Nemotron-Nano-9B-v2 W4A16

W4A16-quantized Nemotron-Nano-9B-v2 — optimized for consumer GPUs (RTX 3090, 24 GB).

This is a community quantization of nvidia/NVIDIA-Nemotron-Nano-9B-v2 using a custom Triton GEMV kernel targeting the SSM (Mamba-2) layers that dominate decode throughput. Weights are 4-bit integers; activations remain bfloat16.

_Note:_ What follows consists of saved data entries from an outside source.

/-- A beacon makes the root resign: ROOT or CANDIDATE of strictly higher PRIO, or ROOT of equal PRIO and lower MAC (R382). -/
def Dev.endsRoot (d : Dev) (b : MeshBeacon) : Bool :=
  let p := d.fld A.MSH.ROOT_CFG 31 24
  (decide (b.state = 1 ∨ b.state = 5) && decide (p < b.prio))
    || (decide (b.state = 5) && decide (b.prio = p ∧ b.mac < d.nodeMac))

/-- Note a beacon among those heard, in place of an earlier one of the same node. -/
def Dev.hear (d : Dev) (b : MeshBeacon) : Dev :=
  { d with msh := { d.msh with heard := b :: d.msh.heard.filter (fun x => decide (x.mac ≠ b.mac)) } }

/-- The parent's beacon on a joined node: RSSI and time state noted, the loss count starts again; in an open window it
counts as received, and a QoS Null tells the parent that the child is awake (R395, R396, R398). -/
def Dev.parentBeacon (d : Dev) (b : MeshBeacon) : Dev :=
  if d.maxDepth ≤ b.depth then d.parentLost
  else
    let m := d.msh
    let g := max d.guardCfg (m.guardUs / 2)
    let m1 := { m with parentRssi := b.rssi, depth := b.depth + 1, bcnLoss := 0, parentLocked := b.locked,
                       parentHops := b.hops, rootMac := b.rootMac, parentInterval := b.intervalTu }
    if m.windowOpen then (d.onMsh (fun _ => { m1 with windowGot := true, guardUs := g, misses := 0 })).meshPut (.null b.mac)
    else d.onMsh (fun _ => m1)

/-- A child was heard. -/
def Dev.childHeard (d : Dev) (mac : Nat) : Dev :=
  { d with msh := { d.msh with children := d.msh.children.map (fun c =>
    if c.mac = mac then { c with heard := d.tb } else c) } }

/-- MESH_BEACON_RX (R381 to R385, R395, R399). A beacon of another mesh is nothing. -/
def effMeshBeaconRx (b : MeshBeacon) (d : Dev) : Dev :=
  if !d.meshOn || decide (b.meshId ≠ (d.rd A.MSH.MESH_ID).toNat) then d
  else
    let d := d.childHeard b.mac
    match d.msh.state with
    | .off => d
    | .candidate => if d.endsCandidacy b then d.startScan else d
    | .root => if d.endsRoot b then d.resign else d
    | .scan =>
      let d1 := d.hear b
      d1.withLinks (fun d => d.onMsh (fun m => { m with state := .joining, listenUntil := some (d.tb + d.meshTicks) }))
    | .joining | .search =>
      let d1 := d.hear b
      match d1.msh.target with
      | some t => if d1.msh.reqDue && decide (t.mac = b.mac) then d1.joinSend b else d1
      | none => if d1.msh.state = .search ∧ d1.eligible b then d1.choose else d1
    | .joined => if d.msh.parent.isSome ∧ b.mac = d.msh.parentMac then d.parentBeacon b else d

/-- CANDIDATE_LISTEN_END: three intervals passed without a better node; the candidate is the root, where the Up messages
it holds arrive (R381, R393). -/
def effCandidateListenEnd (d : Dev) : Dev :=
  match d.msh.state, d.msh.listenUntil with
  | .candidate, some t =>
    let d := d.at_ t
    let m := { d.msh with state := .root, addr := 0, depth := 0, parent := none, listenUntil := none, leases := [],
                          claimed := [], requests := [], electedAt := d.tb, rootMac := d.nodeMac,
                          uplinkLost := none, ownLease := none, ftmFast := true, grantSlot := none, upHeld := [] }
    let d1 := ({ d with msh := m } : Dev).meshBssSet.raise .msh Cause.MSH.ROOT_CHANGE
    d.msh.upHeld.foldl (fun d m => d.sendUp m) d1
  | _, _ => d

/-- UPLINK_HOLD_EXPIRY: a root that has had no uplink for UPLINK_HOLD_S resigns (R382). -/
def effUplinkHoldExpiry (d : Dev) : Dev :=
  match d.msh.uplinkLost with
  | some t => if d.msh.state = .root ∧ !d.hasUplink then (d.at_ (t + sT (d.fld A.MSH.ROOT_CFG 23 16))).resign else d
  | none => d

/-- SCAN_DWELL_EXPIRY: on to the next entry of the list; a new pass of the list is counted (R383). -/
def effScanDwellExpiry (d : Dev) : Dev :=
  match d.msh.state, d.msh.listenUntil with
  | .scan, some t =>
    let d := d.at_ t
    if d.msh.scanIdx + 1 < d.fld A.MSH.SCAN_CFG 4 0 then
      d.dwell (d.msh.scanIdx + 1)
    else d.startScan
  | _, _ => d

/-- PARENT_LISTEN_END: the interval on the channel has passed; the node chooses (R384). -/
def effParentListenEnd (d : Dev) : Dev :=
  match d.msh.state, d.msh.listenUntil with
  | .joining, some t => (d.at_ t).choose
  | _, _ => d

/-- JOIN_REQ_RX at a node (R385, R390). `ver`: the VERSION of the message. -/
def effJoinReqRx (ver : Nat) (q : JoinReq) (d : Dev) : Dev :=
  if !d.meshOn then d
  else if !d.verOk ver then d.count A.MSH.VER_REJECT_CNT
  else match agree q.minVer q.maxVer d.minVer d.maxVer with
    | none => d.count A.MSH.VER_REJECT_CNT
    | some v =>
      if !d.msh.attached || !d.admitting then d
      else
        let now := if d.msh.admitSlot = d.ownInterval then d.msh.admittedNow else 0
        if 8 ≤ now then d.meshLink q.mac q.held 0x03 v []
        else
          let a : Admitted := { req := q, version := v, at_ := d.tb }
          let m := { d.msh with admitted := d.msh.admitted.filter (fun x => decide (x.req.mac ≠ q.mac)) ++ [a],
                                admitSlot := d.ownInterval, admittedNow := now + 1 }
          ({ d with msh := m } : Dev).originateUp 0x04
            (reqBody { mac := q.mac, held := q.held, depth := d.msh.depth + 1 })

/-- The parent's SLEEP_SCHED: L and the PTP time of the first wake TBTT (R396). Answers the tick of that TBTT. -/
def Dev.sleepSched (d : Dev) (l : Nat) : Nat × Dev :=
  let t := d.nextTbtt (d.msh.parent.getD 0) l
  (t, d.meshLink d.msh.parentMac (d.msh.parent.getD 0x3FF) 0x10 d.msh.parentVer (natBytes 2 l ++ natBytes 8 (d.ptpAt t / 1000)))

/-- Partner sleep resumes with its L at the new parent (R399). -/
def Dev.sleepAgain (d : Dev) : Dev :=
  if d.msh.listen = 0 ∨ d.msh.parentVer < 2 then d
  else
    let (t, d1) := d.sleepSched d.msh.listen
    (d1.onMsh (fun m => { m with misses := 0, guardUs := d.guardCfg, windowOpen := false, window := some t })).partnerNap

/-- JOIN_ACCEPT_RX: taken only from the parent of the latest JOIN_REQ (R385, R387). -/
def effJoinAcceptRx (ver mac addr nonce : Nat) (d : Dev) : Dev :=
  if !d.meshOn then d
  else if !d.verOk ver then d.count A.MSH.VER_REJECT_CNT
  else match d.msh.target with
    | none => d
    | some b =>
      if b.mac ≠ mac ∨ d.msh.reqDue then d
      else
        let changed := decide (addr ≠ d.msh.addr)
        let again := d.msh.reattach
        let m := { d.msh with state := .joined, addr := addr, depth := b.depth + 1, parent := some b.addr,
                              parentMac := b.mac, parentVer := (agree b.minVer b.maxVer d.minVer d.maxVer).getD 1,
                              parentRssi := b.rssi, parentInterval := b.intervalTu, parentLocked := b.locked,
                              parentHops := b.hops, rootMac := b.rootMac, target := none, reqDue := false,
                              reattach := false, bcnLoss := 0, searchUntil := none, listenUntil := none,
                              ownLease := some (d.tb + sT d.leaseS), renewAt := d.tb, ftmFast := true, upHeld := [] }
        let d1 := { d with msh := m }
        let d2 := d1.peerEnter (d1.fld A.MSH.MESH_CFG 9 0) b.mac (linkKey d1.msh.key b.mac d1.nodeMac nonce d1.msh.nonce)
        let d3 := (d.msh.upHeld.foldl (fun d m => d.sendUp m) d2.meshBssSet).sleepAgain
        let d4 := if again then d3.count A.MSH.REATTACH_CNT else d3
        if changed then d4.raise .msh Cause.MSH.ADDR_CHANGED else d4

/-- JOIN_WAIT_RX: the node asks again after its parent's next beacon (R385). -/
def effJoinWaitRx (ver mac : Nat) (d : Dev) : Dev :=
  if !d.meshOn then d
  else if !d.verOk ver then d.count A.MSH.VER_REJECT_CNT
  else match d.msh.target with
    | some b => if b.mac = mac then { d with msh := { d.msh with reqDue := true } } else d
    | none => d

/-- JOIN_TIMEOUT: no JOIN_ACCEPT within JOIN_TIMEOUT intervals; the node chooses again (R387). -/
def effJoinTimeout (d : Dev) : Dev :=
  match d.msh.target with
  | some _ =>
    if d.msh.reqDue ∨ ¬ (d.msh.state = .joining ∨ d.msh.state = .search) then d
    else
      let d := d.at_ (d.msh.reqAt + d.fld A.MSH.JOIN_CFG 11 8 * d.meshTicks)
      (d.count A.MSH.JOIN_RETRY_CNT).choose
  | none => d

/-- ADDR_REQ_RX and UP_MESSAGE_RX: an Up message arrives (R386, R390, R393). -/
def effUpMessageRx (m : MeshMsg) (d : Dev) : Dev :=
  if !d.meshOn then d
  else if !d.verOk m.version then d.count A.MSH.VER_REJECT_CNT
  else if d.msh.state = .root then d.upConsume m
  else if m.ttl ≤ 1 then d
  else d.sendUp { m with ttl := m.ttl - 1 }

/-- GRANT_SEND: just after the root's beacon, at most once in a beacon interval, up to 64 pending requests are answered in one GRANT
(R386). -/
def effGrantSend (d : Dev) : Dev :=
  if d.msh.state ≠ .root ∨ d.msh.requests = [] ∨ d.msh.grantSlot = some d.ownInterval then d
  else
    let sorted := d.msh.requests.foldl (fun l q => byDepth q l) []
    let d1 := d.onMsh (fun m => { m with requests := sorted.drop 64, grantSlot := some d.ownInterval })
    let res := (sorted.take 64).foldl (fun (acc : Dev × List GrantEnt) q =>
      let (d', g) := acc.1.grantOne q
      (d', acc.2 ++ g.toList)) (d1, [])
    (res.1.flood 0x05 d.maxDepth (grantBody res.2)).count A.MSH.GRANT_TX_CNT

/-- LEASE_RENEW_TIMER: every LEASE_S / 2 a node asks the root to renew its lease (R379). -/
def effLeaseRenewTimer (d : Dev) : Dev :=
  if d.msh.state = .joined ∨ d.msh.state = .search then
    let d := d.at_ (d.msh.renewAt + sT d.leaseS / 2)
    (d.onMsh (fun m => { m with renewAt := d.tb })).originateUp 0x06 (reqBody { mac := d.nodeMac, held := d.msh.addr, depth := d.msh.depth })
  else d

/-- LEASE_EXPIRY at an address of the root's table: the lease is freed and counted. `none`: this node's own lease, which
it gives up while it cannot reach the root, to join afresh (R379). -/
def effLeaseExpiry (addr : Option Nat) (d : Dev) : Dev :=
  match addr with
  | some a => match tabFind d.msh.leases a with
    | some l =>
      if d.msh.state ≠ .root then d
      else
        let d := d.at_ l.until_
        ({ d with msh := { d.msh with leases := tabDel d.msh.leases a } } : Dev).count A.MSH.LEASE_EXPIRE_CNT
    | none => d
  | none => match d.msh.ownLease with
    | some t =>
      if d.msh.state = .root ∨ d.msh.state = .off then d
      else
        let d := d.at_ t
        (({ d with msh := { d.msh with addr := 0x3FF, ownLease := none, reattach := false } } : Dev).raise .msh
          Cause.MSH.ADDR_CHANGED).startScan
    | none => d

/-- RELAY_FORWARD: the forward due first is sent with TTL − 1, or suppressed (R391). -/
def effRelayForward (d : Dev) : Dev :=
  match d.msh.forwards with
  | [] => d
  | (t, m) :: rest =>
    let d := d.at_ t
    let d1 : Dev := { d with msh := { d.msh with forwards := rest } }
    let copies : Nat := ((d1.seenFind m.origin m.seq).map (fun e => e.copies)).getD 0
    let supp := d1.fld A.MSH.RELAY_CFG 3 0
    if d1.msh.children = [] ∧ 0 < supp ∧ supp ≤ copies then d1.count A.MSH.RELAY_SUPPR_CNT
    else (d1.meshPut (.flood { m with ttl := m.ttl - 1 })).count A.MSH.RELAY_FWD_CNT

/-- SEEN_EXPIRY: the oldest entry leaves the cache 8 s after its insertion (R392). -/
def effSeenExpiry (d : Dev) : Dev :=
  match d.msh.seen with
  | [] => d
  | e :: rest => let d := d.at_ (e.at_ + sT 8); { d with msh := { d.msh with seen := rest } }

/-- PARENT_BEACON_LOSS: one more TBTT of the parent passed without its beacon; the third in a row is the loss of the
parent (R395). -/
def effParentBeaconLoss (d : Dev) : Dev :=
  if d.msh.state ≠ .joined then d
  else if 2 ≤ d.msh.bcnLoss then d.parentLost
  else { d with msh := { d.msh with bcnLoss := d.msh.bcnLoss + 1 } }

Quantization code and serving instructions: github.com/redhelix/nanoquant


Performance

Throughput (RTX 3090, 24 GB GDDR6X)

Metric BF16 baseline W4A16 (this model) Speedup
Single decode token/s (p50) 44.8 t/s 51.0 t/s 1.14×

Single decode: measured via OpenAI API against vLLM server (20 runs, 128 output tokens). Batched-decode throughput under real concurrency has not yet been measured end-to-end.

VRAM

BF16 W4A16 Saved
SSM layer weights 16.6 GB 8.5 GB −8.1 GB

The VRAM reduction allows a 32k context window on a single 24 GB GPU. BF16 requires either a larger GPU or a reduced context.


Accuracy

BF16 numbers are reproduced using NVIDIA's NeMo-Skills eval framework. All results use Reasoning-On mode (thinking enabled) except RULER 128K which uses Reasoning-Off.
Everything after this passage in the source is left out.